(Saved entries)
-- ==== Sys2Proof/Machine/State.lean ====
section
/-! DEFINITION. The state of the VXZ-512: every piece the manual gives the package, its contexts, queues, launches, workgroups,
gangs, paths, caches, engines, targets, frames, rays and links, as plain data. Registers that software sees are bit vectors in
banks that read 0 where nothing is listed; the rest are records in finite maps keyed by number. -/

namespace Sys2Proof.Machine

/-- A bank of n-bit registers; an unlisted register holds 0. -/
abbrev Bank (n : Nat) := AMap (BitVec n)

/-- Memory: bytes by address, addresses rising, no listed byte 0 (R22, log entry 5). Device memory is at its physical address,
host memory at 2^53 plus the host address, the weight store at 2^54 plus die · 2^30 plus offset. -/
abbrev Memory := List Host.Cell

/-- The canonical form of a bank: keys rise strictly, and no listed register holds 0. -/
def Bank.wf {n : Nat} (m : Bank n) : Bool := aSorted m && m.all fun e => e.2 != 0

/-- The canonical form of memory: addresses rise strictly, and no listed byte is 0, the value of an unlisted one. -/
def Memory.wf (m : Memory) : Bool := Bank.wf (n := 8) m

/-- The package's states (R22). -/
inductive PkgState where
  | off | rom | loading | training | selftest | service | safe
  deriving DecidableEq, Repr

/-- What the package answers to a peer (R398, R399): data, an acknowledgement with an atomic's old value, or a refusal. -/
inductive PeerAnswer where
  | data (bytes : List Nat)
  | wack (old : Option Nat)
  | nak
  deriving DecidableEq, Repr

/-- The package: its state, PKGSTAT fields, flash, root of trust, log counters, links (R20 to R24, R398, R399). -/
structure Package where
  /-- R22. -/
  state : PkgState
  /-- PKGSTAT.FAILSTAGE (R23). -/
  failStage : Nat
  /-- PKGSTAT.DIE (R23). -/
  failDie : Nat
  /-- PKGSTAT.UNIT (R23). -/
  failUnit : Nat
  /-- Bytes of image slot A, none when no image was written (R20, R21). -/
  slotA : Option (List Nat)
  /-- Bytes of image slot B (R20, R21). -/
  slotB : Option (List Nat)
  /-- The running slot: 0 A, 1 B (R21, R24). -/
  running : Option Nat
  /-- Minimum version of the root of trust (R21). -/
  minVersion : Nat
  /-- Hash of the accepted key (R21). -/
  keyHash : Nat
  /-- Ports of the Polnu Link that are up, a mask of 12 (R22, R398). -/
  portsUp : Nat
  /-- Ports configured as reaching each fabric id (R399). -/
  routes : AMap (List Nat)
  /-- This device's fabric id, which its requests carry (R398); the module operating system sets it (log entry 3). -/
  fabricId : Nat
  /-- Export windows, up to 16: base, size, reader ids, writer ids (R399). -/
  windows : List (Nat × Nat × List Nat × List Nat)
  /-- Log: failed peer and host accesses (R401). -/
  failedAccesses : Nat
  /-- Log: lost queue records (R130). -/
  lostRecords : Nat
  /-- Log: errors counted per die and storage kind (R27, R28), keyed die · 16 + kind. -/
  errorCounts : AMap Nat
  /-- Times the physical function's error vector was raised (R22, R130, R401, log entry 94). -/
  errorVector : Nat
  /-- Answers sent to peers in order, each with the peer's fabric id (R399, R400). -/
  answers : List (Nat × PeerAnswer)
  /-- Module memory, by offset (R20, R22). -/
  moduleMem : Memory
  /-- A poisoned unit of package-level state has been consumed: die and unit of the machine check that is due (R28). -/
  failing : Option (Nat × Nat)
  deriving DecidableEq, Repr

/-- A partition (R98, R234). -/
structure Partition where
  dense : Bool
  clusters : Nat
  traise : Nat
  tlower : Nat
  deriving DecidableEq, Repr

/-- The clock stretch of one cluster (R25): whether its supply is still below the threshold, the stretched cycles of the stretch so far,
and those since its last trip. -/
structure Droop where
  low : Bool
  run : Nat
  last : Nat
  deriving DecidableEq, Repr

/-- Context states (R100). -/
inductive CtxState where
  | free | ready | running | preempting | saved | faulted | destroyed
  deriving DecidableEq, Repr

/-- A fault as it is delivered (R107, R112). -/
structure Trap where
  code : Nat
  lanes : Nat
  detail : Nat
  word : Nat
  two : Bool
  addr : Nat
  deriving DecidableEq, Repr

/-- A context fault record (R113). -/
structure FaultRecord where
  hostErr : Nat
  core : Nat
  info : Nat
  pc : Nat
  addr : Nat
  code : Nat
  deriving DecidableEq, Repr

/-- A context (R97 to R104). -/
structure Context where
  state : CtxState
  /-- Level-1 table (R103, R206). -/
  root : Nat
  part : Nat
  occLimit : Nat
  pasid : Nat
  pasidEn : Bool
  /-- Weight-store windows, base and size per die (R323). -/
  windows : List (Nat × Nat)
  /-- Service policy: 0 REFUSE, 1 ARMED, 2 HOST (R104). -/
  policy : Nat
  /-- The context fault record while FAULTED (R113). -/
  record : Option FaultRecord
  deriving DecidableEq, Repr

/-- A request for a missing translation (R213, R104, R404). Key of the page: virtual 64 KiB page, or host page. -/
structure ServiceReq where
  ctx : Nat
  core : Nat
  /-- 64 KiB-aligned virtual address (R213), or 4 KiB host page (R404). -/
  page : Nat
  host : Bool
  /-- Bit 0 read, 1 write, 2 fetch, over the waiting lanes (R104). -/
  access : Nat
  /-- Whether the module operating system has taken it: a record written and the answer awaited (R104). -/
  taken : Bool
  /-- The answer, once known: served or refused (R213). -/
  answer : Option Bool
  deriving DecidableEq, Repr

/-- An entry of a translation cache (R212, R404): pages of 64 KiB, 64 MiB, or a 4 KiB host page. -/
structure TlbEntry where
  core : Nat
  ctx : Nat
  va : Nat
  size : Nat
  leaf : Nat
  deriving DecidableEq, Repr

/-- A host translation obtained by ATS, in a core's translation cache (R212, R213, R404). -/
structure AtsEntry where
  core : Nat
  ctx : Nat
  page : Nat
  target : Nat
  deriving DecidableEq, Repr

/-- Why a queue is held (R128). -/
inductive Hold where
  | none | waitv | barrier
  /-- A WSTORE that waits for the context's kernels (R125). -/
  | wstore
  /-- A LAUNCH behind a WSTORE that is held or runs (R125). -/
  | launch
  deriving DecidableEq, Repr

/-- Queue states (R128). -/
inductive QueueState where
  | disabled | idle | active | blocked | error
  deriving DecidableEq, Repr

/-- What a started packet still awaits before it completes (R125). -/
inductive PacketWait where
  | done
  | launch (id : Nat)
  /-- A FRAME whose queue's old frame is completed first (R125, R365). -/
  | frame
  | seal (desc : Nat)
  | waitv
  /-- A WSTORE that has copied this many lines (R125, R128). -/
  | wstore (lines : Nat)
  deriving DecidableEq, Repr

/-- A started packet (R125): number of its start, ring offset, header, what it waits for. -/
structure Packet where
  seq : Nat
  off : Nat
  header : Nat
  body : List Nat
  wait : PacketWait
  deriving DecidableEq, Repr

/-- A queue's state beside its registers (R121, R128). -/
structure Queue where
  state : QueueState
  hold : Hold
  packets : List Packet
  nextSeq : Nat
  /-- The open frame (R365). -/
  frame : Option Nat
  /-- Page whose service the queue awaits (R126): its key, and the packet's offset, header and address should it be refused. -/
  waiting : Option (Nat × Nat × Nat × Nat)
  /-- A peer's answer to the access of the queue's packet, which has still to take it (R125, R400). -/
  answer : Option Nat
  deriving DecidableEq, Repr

▸ Task statement
Look for the line that contains "inductive QueueState where" in the entries above. Set it down, along with all later lines, exactly as written.

▸ Task output
inductive QueueState where
  | disabled | idle | active | blocked | error
  deriving DecidableEq, Repr

/-- What a started packet still awaits before it completes (R125). -/
inductive PacketWait where
  | done
  | launch (id : Nat)
  /-- A FRAME whose queue's old frame is completed first (R125, R365). -/
  | frame
  | seal (desc : Nat)
  | waitv
  /-- A WSTORE that has copied this many lines (R125, R128). -/
  | wstore (lines : Nat)
  deriving DecidableEq, Repr

/-- A started packet (R125): number of its start, ring offset, header, what it waits for. -/
structure Packet where
  seq : Nat
  off : Nat
  header : Nat
  body : List Nat
  wait : PacketWait
  deriving DecidableEq, Repr

/-- A queue's state beside its registers (R121, R128). -/
structure Queue where
  state : QueueState
  hold : Hold
  packets : List Packet
  nextSeq : Nat
  /-- The open frame (R365). -/
  frame : Option Nat
  /-- Page whose service the queue awaits (R126): its key, and the packet's offset, header and address should it be refused. -/
  waiting : Option (Nat × Nat × Nat × Nat)
  /-- A peer's answer to the access of the queue's packet, which has still to take it (R125, R400). -/
  answer : Option Nat
  deriving DecidableEq, Repr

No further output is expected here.